- [ACTIVITY]: Only those lines in the data below from the line containing "def State.releaseSheet (s" through the line containing "def State.pulse (s", both included, should be restated word for word.
[[ MATERIAL PROVIDED open ]]
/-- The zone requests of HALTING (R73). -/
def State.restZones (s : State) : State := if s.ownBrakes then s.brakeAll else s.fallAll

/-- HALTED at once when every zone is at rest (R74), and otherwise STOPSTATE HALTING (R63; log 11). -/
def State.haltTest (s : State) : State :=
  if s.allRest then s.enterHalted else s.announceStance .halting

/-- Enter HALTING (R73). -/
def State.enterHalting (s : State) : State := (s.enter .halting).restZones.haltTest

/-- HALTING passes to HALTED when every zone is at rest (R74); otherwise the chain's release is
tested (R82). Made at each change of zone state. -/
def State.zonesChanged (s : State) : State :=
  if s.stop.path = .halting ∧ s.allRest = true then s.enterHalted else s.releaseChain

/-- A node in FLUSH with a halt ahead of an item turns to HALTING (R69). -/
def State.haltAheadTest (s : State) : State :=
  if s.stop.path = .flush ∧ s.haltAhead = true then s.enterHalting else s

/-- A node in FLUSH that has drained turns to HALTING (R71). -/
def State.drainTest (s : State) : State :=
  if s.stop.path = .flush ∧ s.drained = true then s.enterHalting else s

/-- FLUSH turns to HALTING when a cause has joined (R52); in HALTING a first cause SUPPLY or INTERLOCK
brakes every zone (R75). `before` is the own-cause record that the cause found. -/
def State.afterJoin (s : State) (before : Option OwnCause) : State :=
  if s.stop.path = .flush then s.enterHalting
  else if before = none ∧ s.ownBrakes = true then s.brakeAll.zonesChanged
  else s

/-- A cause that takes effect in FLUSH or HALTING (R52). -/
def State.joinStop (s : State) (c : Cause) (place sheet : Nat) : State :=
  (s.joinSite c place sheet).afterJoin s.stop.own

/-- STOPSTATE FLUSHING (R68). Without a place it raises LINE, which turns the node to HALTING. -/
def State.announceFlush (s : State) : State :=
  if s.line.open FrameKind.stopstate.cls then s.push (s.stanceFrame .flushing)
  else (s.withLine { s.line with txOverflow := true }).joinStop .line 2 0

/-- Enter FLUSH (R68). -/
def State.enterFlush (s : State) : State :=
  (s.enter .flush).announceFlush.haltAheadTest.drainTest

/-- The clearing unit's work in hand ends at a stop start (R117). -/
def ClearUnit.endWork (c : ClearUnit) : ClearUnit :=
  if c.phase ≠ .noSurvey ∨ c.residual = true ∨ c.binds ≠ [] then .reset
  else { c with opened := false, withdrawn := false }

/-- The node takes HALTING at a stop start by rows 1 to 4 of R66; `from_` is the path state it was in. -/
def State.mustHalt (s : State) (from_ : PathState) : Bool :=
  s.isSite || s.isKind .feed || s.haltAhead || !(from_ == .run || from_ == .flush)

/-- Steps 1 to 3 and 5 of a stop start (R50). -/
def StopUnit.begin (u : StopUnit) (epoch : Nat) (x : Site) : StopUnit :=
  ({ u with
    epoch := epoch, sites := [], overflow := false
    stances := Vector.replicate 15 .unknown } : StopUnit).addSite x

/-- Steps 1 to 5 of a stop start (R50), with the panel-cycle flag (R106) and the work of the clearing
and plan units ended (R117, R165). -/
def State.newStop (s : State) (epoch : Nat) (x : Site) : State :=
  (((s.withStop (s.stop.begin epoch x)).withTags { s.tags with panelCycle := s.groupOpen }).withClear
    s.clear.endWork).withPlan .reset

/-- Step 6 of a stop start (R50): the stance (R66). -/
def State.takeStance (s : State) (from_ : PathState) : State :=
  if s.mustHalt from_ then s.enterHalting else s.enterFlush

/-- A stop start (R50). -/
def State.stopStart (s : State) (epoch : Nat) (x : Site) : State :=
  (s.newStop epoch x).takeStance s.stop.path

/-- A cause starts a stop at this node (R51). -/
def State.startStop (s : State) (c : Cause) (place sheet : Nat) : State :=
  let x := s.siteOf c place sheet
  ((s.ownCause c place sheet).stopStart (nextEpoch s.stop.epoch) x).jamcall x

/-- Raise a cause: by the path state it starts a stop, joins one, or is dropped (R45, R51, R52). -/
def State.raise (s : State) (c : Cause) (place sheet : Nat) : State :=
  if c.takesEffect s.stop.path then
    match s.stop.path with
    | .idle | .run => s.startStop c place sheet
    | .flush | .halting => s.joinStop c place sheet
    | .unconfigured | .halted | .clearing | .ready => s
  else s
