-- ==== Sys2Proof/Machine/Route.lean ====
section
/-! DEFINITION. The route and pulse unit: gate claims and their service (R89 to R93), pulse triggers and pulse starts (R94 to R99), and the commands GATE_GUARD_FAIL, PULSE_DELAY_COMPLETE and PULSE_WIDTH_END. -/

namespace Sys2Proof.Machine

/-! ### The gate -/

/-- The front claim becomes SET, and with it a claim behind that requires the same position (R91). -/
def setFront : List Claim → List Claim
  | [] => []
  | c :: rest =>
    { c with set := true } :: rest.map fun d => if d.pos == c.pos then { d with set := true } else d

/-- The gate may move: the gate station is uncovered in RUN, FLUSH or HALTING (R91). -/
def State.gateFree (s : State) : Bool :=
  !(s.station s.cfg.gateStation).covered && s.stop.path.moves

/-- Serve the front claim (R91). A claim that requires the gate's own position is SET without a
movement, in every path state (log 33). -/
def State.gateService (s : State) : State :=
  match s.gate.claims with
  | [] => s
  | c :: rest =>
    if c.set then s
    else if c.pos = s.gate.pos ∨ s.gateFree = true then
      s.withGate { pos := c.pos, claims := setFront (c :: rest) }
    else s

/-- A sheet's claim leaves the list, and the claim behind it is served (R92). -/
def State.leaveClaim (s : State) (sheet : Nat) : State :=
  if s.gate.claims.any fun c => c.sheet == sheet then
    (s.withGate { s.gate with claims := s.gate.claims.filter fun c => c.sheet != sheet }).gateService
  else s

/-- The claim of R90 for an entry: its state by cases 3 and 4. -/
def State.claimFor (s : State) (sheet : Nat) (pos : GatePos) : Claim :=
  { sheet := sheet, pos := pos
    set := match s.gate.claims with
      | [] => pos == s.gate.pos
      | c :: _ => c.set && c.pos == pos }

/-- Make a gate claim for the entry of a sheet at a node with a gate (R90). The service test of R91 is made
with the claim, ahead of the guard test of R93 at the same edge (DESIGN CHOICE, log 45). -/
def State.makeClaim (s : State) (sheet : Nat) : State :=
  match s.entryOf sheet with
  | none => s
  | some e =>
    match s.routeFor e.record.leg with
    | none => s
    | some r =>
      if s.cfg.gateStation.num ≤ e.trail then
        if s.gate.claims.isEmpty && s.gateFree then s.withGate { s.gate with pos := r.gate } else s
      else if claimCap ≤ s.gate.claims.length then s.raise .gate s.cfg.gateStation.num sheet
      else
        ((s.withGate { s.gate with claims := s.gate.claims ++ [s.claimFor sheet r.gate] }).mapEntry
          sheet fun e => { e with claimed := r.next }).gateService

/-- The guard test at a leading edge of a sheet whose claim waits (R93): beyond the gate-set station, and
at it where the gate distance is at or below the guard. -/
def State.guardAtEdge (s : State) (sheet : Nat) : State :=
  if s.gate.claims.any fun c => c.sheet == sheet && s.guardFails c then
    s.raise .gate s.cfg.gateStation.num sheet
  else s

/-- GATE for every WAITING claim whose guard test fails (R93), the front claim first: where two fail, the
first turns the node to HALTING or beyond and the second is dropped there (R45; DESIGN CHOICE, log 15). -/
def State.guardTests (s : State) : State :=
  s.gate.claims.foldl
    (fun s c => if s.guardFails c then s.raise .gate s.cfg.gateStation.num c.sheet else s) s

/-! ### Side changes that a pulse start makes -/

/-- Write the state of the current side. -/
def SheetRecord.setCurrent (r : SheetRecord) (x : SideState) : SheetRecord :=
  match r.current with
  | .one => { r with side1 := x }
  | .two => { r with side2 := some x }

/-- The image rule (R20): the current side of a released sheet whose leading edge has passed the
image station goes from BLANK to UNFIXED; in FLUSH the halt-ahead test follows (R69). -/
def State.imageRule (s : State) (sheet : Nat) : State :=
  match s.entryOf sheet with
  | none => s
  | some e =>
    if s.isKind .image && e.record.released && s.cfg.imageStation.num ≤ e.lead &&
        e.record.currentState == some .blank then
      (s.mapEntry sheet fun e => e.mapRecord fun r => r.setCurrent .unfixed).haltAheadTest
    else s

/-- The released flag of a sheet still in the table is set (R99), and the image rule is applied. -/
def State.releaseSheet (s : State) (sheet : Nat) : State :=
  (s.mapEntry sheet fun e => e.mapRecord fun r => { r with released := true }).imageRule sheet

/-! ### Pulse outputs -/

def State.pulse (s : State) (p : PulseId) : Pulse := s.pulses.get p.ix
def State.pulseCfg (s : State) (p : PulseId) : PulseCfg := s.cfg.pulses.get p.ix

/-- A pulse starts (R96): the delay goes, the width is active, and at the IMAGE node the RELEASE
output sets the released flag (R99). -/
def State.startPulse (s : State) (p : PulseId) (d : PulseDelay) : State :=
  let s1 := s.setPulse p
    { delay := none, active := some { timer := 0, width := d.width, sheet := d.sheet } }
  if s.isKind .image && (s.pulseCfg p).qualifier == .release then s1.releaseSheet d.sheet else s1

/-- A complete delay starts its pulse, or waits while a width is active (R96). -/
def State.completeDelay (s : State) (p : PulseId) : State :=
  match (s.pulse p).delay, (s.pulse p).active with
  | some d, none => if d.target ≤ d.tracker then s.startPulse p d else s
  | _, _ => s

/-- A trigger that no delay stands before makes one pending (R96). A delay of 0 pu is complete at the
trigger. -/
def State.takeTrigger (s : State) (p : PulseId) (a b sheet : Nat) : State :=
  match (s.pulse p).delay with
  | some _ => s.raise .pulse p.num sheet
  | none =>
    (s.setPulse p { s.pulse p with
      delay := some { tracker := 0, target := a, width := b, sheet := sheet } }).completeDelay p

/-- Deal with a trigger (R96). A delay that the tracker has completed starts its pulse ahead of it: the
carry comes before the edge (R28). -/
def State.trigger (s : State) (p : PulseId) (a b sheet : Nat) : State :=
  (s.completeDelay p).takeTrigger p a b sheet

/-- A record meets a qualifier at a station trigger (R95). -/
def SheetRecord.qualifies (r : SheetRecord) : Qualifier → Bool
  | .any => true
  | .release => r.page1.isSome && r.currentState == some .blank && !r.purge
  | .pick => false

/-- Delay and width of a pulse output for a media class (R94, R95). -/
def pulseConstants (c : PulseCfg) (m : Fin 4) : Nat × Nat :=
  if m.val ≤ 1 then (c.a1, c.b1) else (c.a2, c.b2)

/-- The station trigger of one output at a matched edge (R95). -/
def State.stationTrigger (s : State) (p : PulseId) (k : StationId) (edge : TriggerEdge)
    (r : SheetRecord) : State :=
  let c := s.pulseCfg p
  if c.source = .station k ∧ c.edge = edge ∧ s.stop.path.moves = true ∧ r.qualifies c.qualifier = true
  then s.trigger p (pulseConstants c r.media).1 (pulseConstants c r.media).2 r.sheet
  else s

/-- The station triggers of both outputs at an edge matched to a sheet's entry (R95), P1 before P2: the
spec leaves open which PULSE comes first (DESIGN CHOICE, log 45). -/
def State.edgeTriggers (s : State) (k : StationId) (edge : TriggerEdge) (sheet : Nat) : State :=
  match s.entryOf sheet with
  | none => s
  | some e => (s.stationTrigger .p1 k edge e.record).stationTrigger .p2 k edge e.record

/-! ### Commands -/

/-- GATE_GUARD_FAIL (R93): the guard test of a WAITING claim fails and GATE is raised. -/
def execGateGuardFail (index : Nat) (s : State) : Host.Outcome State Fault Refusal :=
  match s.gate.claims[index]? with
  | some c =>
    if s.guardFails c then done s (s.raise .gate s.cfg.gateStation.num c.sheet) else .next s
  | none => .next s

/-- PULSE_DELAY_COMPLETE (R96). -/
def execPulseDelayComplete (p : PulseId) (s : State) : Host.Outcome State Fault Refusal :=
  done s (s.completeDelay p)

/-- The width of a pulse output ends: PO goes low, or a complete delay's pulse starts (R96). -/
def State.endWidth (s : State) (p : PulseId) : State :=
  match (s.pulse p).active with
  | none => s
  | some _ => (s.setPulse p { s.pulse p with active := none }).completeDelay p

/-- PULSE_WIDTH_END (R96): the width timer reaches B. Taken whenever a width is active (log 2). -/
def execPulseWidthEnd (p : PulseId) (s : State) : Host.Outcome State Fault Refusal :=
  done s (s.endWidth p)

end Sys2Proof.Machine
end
[[ MATERIAL PROVIDED closed ]]
- [FINAL ANSWER]:
def State.releaseSheet (s : State) (sheet : Nat) : State :=
  (s.mapEntry sheet fun e => e.mapRecord fun r => { r with released := true }).imageRule sheet

/-! ### Pulse outputs -/

def State.pulse (s : State) (p : PulseId) : Pulse := s.pulses.get p.ix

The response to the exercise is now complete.